Seit Inkrafttreten des „Cannabis-als-Medizin-Gesetzes“ im März 2017 sind die Verschreibungszahlen für Cannabis-basierte Medikamente kontinuierlich gestiegen. Arzneimittelrechtlich zugelassen sind allerdings bis heute nur das Mundspray Nabiximols (Sativex®) zur Behandlung der Spastik bei Multipler Sklerose (MS), das Tetrahydrocannabidiol (THC)-Derivat Nabilon (Canemes®) zur Therapie von Übelkeit und Erbrechen infolge einer Chemotherapie und der Cannabidiol (CBD)-Extrakt Epidyolex® für die Behandlung von Krampfanfällen bei Lennox-Gastaut-Syndrom und Dravet-Syndrom. Darüber hinaus gilt die Wirksamkeit Cannabis-basierter Medikamente bei chronischen (neuropathischen) Schmerzen als erwiesen.
Wegen der häufig unbefriedigenden Behandlungsergebnisse etablierter Therapien kann es nicht überraschen, dass 50% bis 80% aller Menschen mit psychischen Erkrankungen Behandlungsmethoden der Komplementär- und Alternativmedizin nutzen. Aus Umfragen, aber auch einer ersten Zwischenauswertung der vom Bundesinstitut für Arzneimittel und Medizinprodukte (BfARM) durchgeführten Begleiterhebung ist bekannt, dass Cannabis-basierte Medikamente bei zahlreichen psychischen Erkrankungen entweder als Selbsttherapie genutzt oder ärztlich verordnet werden. Die Studienlage für psychische Erkrankungen ist allerdings nach wie vor schlecht. Erste Hinweise auf eine Wirksamkeit finden sich für Angststörungen, Depression und Schlafstörungen, aber auch für die Aufmerksamkeitsdefizit-Hyperaktivitätsstörung (ADHS), das Tourette-Syndrom und die Posttraumatische Belastungsstörung (PTBS).

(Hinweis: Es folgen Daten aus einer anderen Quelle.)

-- ==== Sys2Proof/Machine/Core.lean ====
section
/-! DEFINITION. The machine as the host takes it. -/

def Sys2Proof.core : Host.Core :=
  { State := Sys2Proof.Machine.State, Fault := Sys2Proof.Machine.Fault, Refusal := Sys2Proof.Machine.Refusal,
    step := Sys2Proof.Machine.step, reset := Sys2Proof.Machine.State.reset }
end

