-- ==== Sys2Proof/Certificates/Slice0/Obligations.lean ====
section
/-! DEFINITION. The statements about the model. -/

open Sys2Proof Sys2Proof.Machine Sys2Proof.Safety

/-- A step runs the command at the front of the queue, on the state with the queue's rest. -/
def Obligations.StepRunsFront : Prop :=
  ∀ (c : Instr) (rest : List Instr) (s : State), s.pending = c :: rest → step s = exec c { s with pending := rest }

/-! ## System commands (R368, R373 to R375) -/

/-- NOP, CURTAIN, INFO and DIAG_ECHO answer OK; CURTAIN makes the channel's staged effects visible, INFO returns the Script
level, the Stambe version, the DID, the context and the link states, DIAG_ECHO the words it was given. EVT_ROUTE sets the
routes of each wing it names (R373), and DIAG_MARK writes a HOST_MARK event with its three words on each wing's Call Board.
STATS_READ returns the counts of a port, an installed region, a request port or a wing, each in two words, low word
first (R375), where its wing is reached, those of an SA as the serving wing holds it; a port number that names none is NOT_FOUND. -/
def Obligations.SystemCommands : Prop :=
  (∀ (s : State) (ch : Fin 8) (p : Place),
    (Served s ch { op := 0x000, lenMin := 0, lenMax := 0 } p → Answers (exec (.nop ch) s) (took s ch) ch .ok [])
    ∧ (Served s ch { op := 0x001, lenMin := 0, lenMax := 0 } p →
        Answers (exec (.curtain ch) s) ((took s ch).curtain ch) ch .ok [])
    ∧ (Served s ch { op := 0x002, lenMin := 0, lenMax := 0 } p → s.boot.phase = .ready →
        Answers (exec (.info ch) s) (took s ch) ch .ok
          ([wd (s.boot.scriptLevel + s.boot.stambe * 2 ^ 16)] ++ bytesToWords didBytes
            ++ [wd s.vlt.ctx, wd (s.sl.link.code + s.sr.link.code * 4)]))
    ∧ (Served s ch { op := 0x002, lenMin := 0, lenMax := 0 } p → s.boot.phase = .rom →
        Answers (exec (.info ch) s) (took s ch) ch .ok
          ([wd (3 * 2 ^ 16)] ++ bytesToWords didBytes ++ [wd s.vlt.ctx, wd (s.sl.link.code + s.sr.link.code * 4)]))
    ∧ (Served s ch { op := 0x1E0, lenMin := 0, lenMax := 62 } p →
        Answers (exec (.diagEcho ch) s) (took s ch) ch .ok (wordsAt p.words 2 p.len)))
  ∧ (∀ (s : State) (ch : Fin 8) (p : Place),
    (∀ o : OpSpec, o = { op := 0x006, lenMin := 1, lenMax := 1, wing := 1 } → Served s ch o p → wordAt p.words 2 < 2 ^ 20 →
      Answers (exec (.evtRoute ch) s)
        ((p.wings o (home s ch)).foldl (fun t w => t.modWing w fun x => { x with evtRoute := routeOf (wordAt p.words 2) })
          (took s ch)) ch .ok [])
    ∧ (∀ o : OpSpec, o = { op := 0x1E1, lenMin := 3, lenMax := 3, wing := 1 } → Served s ch o p →
      Answers (exec (.diagMark ch) s)
        ((p.wings o (home s ch)).foldl
          (fun t w => t.logWords w (evWords w .hostMark 0 (wordAt p.words 2) (wordAt p.words 3) (wordAt p.words 4) (t.now w)))
          (took s ch)) ch .ok []))
  ∧ (∀ (s : State) (ch : Fin 8) (p : Place) (n : Nat),
    Served s ch { op := 0x008, lenMin := 2, lenMax := 2 } p → wordAt p.words 3 = n →
    (∀ h : n < 64, wordAt p.words 2 = 0 → s.reach (home s ch) (portWing ⟨n, h⟩) = true →
      Answers (exec (.statsRead ch) s) (took s ch) ch .ok (countWords s.ports[(⟨n, h⟩ : Fin 64)].cnt))
    ∧ (∀ x, wordAt p.words 2 = 1 → s.sa (home s ch) n = some x → Answers (exec (.statsRead ch) s) (took s ch) ch .ok (countWords x.cnt))
    ∧ (∀ h : n < 64, wordAt p.words 2 = 3 → s.regions[(⟨n, h⟩ : Fin 64)].st ≠ .notInstalled →
      s.reach (home s ch) s.regions[(⟨n, h⟩ : Fin 64)].d.owner = true →
      Answers (exec (.statsRead ch) s) (took s ch) ch .ok (countWords s.regions[(⟨n, h⟩ : Fin 64)].cnt))
    ∧ (∀ h : n < 4, wordAt p.words 2 = 4 → s.reach (home s ch) (rqpWing ⟨n, h⟩) = true →
      Answers (exec (.statsRead ch) s) (took s ch) ch .ok (countWords s.rqps[(⟨n, h⟩ : Fin 4)].cnt))
    ∧ (n < 2 → wordAt p.words 2 = 5 → s.reach (home s ch) (wingOf n) = true →
      Answers (exec (.statsRead ch) s) (took s ch) ch .ok (countWords (s.wing (wingOf n)).cnt))
    ∧ (wordAt p.words 2 = 0 → 64 ≤ n → Answers (exec (.statsRead ch) s) (took s ch) ch .notFound []))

In diesem Symposium geben wir einen umfassenden Überblick über aktuell verschreibungsfähige Cannabis-basierte Medikamente, stellen die Datenlage zur Wirksamkeit Cannabis-basierter Medikamente bei psychischen Erkrankungen vor, gehen auf klinisch relevante Neben- und Wechselwirkungen der verschiedenen Substanzen ein und beleuchten schließlich die Wirkungen von CBD als Arzneimittel, aber auch als Nahrungsergänzungsmittel.
16:00 Uhr
Welche Cannabispräparate gibt es?
Dennis Stracke, Berlin (Germany)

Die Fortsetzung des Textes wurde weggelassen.